* _WORK ORDER_
Only one span of the listing below should come back. It runs from the line with "what an unlisted" through the line with "else tget d r k", and each of its lines must be reproduced exactly.
+++
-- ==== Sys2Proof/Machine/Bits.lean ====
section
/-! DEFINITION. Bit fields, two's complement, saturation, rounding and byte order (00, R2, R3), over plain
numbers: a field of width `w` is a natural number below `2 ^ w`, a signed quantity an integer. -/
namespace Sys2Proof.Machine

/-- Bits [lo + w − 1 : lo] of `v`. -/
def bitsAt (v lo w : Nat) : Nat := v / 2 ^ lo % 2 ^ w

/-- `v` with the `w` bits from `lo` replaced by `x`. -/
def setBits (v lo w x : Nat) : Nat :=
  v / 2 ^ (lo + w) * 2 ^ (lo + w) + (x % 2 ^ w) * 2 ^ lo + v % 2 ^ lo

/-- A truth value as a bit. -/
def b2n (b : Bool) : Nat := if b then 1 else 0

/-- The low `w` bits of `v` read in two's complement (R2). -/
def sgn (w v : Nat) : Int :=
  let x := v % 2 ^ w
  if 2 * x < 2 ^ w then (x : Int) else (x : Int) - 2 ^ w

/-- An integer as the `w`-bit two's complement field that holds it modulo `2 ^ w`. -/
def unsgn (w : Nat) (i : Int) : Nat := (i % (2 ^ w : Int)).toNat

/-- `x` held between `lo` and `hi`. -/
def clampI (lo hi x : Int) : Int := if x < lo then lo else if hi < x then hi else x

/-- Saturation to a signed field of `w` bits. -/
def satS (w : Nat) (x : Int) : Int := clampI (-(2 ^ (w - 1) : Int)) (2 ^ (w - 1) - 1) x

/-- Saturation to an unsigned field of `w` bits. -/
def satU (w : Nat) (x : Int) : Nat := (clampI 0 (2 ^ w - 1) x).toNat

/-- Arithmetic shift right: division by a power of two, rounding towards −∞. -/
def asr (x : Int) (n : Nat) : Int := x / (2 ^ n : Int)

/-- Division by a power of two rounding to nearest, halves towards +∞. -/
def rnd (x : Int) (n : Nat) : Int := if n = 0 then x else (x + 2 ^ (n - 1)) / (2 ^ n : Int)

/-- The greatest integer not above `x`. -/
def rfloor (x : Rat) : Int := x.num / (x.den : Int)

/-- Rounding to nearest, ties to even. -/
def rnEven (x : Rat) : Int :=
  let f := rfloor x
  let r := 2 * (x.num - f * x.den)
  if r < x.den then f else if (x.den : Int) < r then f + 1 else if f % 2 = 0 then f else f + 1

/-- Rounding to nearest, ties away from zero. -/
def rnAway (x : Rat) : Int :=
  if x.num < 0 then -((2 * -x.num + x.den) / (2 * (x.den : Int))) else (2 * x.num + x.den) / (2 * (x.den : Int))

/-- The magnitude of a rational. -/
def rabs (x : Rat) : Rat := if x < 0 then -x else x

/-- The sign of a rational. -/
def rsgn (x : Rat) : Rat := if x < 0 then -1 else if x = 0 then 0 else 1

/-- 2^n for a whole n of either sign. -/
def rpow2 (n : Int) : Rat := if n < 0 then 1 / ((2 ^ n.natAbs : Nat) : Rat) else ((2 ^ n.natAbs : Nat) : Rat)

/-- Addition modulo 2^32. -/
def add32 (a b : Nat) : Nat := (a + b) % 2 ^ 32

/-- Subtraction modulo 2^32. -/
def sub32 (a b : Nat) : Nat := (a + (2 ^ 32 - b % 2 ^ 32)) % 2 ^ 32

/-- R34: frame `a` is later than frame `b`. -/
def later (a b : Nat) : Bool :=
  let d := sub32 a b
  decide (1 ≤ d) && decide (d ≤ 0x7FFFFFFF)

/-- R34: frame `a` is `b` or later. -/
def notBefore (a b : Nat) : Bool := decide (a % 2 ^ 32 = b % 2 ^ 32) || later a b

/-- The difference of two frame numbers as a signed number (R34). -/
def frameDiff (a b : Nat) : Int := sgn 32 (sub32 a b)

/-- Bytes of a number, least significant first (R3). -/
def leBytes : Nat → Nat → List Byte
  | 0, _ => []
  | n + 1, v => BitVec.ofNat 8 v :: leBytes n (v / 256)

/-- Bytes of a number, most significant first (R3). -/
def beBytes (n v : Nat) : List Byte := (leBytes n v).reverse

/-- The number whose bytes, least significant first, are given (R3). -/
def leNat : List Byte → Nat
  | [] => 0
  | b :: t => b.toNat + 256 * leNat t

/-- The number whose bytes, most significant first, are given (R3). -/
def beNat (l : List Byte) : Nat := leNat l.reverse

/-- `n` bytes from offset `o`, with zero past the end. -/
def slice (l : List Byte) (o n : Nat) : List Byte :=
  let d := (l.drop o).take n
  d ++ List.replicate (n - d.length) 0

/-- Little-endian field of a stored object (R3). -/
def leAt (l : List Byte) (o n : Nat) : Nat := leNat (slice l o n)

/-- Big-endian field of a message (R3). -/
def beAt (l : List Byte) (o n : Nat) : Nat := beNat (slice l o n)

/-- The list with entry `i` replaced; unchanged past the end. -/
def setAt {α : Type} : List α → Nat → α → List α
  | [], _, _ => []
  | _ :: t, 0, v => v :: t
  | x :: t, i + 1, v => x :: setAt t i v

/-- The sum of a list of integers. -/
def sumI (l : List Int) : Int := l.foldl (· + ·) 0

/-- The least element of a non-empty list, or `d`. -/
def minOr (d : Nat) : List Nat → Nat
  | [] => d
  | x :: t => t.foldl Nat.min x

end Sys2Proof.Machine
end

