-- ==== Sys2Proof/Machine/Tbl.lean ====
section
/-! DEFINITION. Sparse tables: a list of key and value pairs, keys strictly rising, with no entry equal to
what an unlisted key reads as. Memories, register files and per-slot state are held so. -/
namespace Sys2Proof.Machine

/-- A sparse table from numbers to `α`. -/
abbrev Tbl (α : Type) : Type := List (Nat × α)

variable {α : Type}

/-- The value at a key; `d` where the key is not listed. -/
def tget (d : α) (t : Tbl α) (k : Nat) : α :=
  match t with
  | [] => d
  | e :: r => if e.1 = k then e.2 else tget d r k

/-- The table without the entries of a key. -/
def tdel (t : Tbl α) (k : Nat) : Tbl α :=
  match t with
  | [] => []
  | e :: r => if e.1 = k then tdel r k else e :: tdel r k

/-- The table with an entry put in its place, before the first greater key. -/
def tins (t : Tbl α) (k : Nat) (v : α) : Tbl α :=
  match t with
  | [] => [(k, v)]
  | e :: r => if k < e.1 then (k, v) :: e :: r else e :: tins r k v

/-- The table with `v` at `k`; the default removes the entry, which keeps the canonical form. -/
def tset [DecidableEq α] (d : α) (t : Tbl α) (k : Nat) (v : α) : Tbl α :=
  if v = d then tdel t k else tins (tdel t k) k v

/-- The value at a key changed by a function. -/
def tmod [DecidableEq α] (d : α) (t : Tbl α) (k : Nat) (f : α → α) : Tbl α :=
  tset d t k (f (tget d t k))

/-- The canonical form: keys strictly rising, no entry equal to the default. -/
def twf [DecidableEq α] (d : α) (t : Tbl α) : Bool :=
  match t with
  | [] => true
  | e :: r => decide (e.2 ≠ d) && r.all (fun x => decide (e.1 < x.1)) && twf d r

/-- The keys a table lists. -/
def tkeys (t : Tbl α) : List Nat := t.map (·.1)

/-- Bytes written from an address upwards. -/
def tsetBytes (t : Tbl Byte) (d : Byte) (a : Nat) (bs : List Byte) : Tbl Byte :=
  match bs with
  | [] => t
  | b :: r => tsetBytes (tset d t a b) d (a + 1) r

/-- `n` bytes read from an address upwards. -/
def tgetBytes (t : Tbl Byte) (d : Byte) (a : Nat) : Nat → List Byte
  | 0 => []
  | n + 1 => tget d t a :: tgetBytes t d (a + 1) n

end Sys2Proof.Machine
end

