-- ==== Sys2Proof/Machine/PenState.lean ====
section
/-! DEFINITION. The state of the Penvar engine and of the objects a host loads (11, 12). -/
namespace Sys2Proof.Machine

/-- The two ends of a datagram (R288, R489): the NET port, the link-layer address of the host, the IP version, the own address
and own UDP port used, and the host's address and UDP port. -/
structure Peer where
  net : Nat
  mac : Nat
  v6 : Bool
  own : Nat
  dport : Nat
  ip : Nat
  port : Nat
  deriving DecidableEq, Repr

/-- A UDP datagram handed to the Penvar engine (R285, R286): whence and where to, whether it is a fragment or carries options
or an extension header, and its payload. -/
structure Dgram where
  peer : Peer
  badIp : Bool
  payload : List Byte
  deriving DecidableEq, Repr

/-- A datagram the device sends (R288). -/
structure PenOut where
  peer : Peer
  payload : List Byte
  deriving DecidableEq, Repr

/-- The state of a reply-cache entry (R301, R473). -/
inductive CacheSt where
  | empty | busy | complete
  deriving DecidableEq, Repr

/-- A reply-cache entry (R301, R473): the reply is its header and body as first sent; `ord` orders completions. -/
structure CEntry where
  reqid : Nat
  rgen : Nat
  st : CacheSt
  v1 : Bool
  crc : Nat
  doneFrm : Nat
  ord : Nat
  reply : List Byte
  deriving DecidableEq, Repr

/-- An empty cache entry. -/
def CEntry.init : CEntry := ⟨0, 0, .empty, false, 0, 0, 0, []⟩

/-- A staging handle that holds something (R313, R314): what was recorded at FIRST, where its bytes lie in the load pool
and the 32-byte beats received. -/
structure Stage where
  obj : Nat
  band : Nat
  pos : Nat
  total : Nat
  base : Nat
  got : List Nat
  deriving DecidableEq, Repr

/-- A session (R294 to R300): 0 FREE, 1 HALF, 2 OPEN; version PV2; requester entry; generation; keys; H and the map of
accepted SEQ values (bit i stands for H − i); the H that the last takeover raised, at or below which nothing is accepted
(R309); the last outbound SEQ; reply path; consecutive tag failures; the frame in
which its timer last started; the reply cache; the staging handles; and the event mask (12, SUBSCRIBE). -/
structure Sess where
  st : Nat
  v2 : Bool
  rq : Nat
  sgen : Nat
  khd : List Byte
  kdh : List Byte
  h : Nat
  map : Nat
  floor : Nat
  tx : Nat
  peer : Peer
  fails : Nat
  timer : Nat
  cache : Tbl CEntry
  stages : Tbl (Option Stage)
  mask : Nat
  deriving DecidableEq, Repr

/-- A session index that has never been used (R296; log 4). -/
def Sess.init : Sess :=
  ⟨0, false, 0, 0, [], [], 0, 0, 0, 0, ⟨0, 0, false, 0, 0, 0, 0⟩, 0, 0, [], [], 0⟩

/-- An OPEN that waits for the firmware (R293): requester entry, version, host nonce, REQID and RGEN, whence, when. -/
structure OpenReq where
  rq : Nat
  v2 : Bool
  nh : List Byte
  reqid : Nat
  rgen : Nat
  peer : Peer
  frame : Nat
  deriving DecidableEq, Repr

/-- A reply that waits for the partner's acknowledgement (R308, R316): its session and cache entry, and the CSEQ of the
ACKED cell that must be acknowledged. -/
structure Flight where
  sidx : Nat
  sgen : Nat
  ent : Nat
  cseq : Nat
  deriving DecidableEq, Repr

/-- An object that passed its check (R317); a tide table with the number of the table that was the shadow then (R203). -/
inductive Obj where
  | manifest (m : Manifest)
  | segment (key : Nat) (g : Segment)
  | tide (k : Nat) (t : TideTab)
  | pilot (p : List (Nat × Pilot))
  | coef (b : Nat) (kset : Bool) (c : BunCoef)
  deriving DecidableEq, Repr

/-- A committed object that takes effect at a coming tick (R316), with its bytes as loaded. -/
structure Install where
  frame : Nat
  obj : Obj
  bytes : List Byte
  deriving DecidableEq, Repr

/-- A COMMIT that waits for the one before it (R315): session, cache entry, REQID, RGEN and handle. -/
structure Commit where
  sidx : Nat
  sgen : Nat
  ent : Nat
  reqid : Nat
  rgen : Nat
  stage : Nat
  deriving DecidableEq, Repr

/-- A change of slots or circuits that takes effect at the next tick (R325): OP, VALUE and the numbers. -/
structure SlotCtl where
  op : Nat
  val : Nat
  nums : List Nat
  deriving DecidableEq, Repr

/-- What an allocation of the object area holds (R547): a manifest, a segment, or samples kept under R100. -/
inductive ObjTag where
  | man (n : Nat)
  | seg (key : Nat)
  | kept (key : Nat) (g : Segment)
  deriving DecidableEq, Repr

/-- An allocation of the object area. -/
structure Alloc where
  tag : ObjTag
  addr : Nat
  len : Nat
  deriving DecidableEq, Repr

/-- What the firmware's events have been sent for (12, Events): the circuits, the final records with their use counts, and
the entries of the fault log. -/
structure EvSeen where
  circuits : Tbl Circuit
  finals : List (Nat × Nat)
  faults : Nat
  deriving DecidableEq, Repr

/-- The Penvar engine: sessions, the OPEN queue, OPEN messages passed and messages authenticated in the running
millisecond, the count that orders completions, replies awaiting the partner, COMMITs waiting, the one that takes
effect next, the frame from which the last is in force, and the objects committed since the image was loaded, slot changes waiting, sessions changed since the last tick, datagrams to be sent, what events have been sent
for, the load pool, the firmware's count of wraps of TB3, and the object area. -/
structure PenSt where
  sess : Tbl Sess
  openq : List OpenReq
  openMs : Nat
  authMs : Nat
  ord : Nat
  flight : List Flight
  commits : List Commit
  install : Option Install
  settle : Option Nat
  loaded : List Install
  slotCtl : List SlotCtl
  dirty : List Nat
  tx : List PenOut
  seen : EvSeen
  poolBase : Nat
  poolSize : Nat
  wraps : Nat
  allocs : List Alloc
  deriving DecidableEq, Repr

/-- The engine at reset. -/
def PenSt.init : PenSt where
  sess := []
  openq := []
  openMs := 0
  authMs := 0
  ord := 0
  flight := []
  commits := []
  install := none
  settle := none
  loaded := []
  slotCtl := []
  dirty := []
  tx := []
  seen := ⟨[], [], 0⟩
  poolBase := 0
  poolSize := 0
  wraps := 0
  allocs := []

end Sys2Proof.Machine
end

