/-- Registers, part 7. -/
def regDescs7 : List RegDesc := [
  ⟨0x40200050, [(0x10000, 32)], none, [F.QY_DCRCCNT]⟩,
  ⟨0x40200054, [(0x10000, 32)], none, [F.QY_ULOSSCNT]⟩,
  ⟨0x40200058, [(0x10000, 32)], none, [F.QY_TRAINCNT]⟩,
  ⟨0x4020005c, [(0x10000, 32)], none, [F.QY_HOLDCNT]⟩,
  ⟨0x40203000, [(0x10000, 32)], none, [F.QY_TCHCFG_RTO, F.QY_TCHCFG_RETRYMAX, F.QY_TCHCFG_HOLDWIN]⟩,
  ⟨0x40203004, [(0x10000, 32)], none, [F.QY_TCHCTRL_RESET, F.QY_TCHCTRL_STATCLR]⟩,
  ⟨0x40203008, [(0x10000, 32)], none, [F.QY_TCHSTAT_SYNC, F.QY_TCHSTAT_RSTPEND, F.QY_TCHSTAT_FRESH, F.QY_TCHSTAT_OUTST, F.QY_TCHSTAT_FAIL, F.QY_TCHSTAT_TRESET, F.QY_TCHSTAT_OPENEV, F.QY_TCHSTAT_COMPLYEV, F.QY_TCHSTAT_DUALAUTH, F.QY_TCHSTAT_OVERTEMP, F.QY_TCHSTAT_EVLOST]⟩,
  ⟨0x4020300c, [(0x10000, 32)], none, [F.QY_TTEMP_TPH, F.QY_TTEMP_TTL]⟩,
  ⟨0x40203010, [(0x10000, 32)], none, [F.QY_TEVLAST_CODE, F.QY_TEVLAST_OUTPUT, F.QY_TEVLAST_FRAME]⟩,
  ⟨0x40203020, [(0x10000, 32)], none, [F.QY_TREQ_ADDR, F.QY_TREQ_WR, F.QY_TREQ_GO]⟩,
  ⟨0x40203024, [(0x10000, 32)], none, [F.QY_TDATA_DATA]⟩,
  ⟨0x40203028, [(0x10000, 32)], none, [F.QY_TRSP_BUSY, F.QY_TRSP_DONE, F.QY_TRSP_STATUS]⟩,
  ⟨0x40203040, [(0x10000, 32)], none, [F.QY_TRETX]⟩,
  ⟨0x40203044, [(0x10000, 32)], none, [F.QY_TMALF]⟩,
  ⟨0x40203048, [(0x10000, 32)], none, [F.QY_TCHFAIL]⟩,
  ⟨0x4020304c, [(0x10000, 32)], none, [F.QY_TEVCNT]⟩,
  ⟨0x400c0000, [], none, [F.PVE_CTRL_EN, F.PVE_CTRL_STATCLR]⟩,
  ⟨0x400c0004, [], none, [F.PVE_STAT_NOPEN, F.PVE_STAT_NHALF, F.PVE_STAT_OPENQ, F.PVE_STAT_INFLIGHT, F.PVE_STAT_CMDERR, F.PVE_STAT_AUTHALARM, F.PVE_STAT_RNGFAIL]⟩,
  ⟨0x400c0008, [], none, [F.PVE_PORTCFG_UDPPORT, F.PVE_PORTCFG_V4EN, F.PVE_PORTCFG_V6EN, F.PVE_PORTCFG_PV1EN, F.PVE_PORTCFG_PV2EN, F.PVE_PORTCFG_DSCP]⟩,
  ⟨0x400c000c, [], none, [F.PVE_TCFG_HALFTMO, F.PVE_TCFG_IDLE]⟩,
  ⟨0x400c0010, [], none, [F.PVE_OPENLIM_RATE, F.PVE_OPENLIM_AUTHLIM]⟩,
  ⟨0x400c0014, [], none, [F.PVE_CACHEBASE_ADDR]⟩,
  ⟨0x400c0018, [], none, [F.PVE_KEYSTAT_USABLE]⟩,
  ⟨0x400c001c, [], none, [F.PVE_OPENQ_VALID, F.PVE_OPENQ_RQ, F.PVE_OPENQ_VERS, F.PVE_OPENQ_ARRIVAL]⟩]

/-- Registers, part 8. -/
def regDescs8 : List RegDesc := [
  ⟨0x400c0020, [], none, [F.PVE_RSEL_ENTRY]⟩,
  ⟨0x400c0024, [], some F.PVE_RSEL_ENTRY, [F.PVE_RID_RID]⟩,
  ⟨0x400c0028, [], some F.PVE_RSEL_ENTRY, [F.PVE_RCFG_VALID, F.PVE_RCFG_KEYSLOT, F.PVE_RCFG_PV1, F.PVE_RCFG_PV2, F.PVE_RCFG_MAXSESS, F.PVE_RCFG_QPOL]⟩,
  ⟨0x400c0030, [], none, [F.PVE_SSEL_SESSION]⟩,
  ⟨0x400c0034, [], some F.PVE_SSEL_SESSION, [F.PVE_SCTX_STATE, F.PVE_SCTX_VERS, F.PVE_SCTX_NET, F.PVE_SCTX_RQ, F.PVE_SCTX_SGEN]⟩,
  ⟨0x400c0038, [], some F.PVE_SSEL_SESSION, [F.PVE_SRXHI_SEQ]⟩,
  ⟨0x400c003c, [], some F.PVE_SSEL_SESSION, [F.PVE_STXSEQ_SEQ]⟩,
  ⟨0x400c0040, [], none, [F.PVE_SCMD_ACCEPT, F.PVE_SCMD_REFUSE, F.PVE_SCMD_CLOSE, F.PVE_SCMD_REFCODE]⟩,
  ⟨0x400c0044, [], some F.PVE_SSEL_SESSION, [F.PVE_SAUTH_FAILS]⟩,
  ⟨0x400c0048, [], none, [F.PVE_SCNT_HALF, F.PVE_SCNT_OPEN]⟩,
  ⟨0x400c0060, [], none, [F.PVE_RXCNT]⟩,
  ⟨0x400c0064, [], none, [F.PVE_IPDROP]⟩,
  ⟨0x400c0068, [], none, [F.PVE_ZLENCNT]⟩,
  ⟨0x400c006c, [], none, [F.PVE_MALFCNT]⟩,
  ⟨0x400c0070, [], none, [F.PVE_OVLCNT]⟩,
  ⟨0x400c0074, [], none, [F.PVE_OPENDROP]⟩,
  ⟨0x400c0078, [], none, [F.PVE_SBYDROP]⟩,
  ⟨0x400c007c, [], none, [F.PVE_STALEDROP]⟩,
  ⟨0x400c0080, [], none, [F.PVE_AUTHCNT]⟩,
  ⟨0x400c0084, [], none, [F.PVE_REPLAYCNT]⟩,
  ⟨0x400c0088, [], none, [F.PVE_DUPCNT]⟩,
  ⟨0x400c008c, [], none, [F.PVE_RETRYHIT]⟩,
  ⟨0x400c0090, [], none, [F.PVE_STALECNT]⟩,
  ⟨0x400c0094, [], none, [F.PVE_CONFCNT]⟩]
+++
* _OUTPUT FOR THIS EXERCISE_
what an unlisted key reads as. Memories, register files and per-slot state are held so. -/
namespace Sys2Proof.Machine

/-- A sparse table from numbers to `α`. -/
abbrev Tbl (α : Type) : Type := List (Nat × α)

variable {α : Type}

/-- The value at a key; `d` where the key is not listed. -/
def tget (d : α) (t : Tbl α) (k : Nat) : α :=
  match t with
  | [] => d
  | e :: r => if e.1 = k then e.2 else tget d r k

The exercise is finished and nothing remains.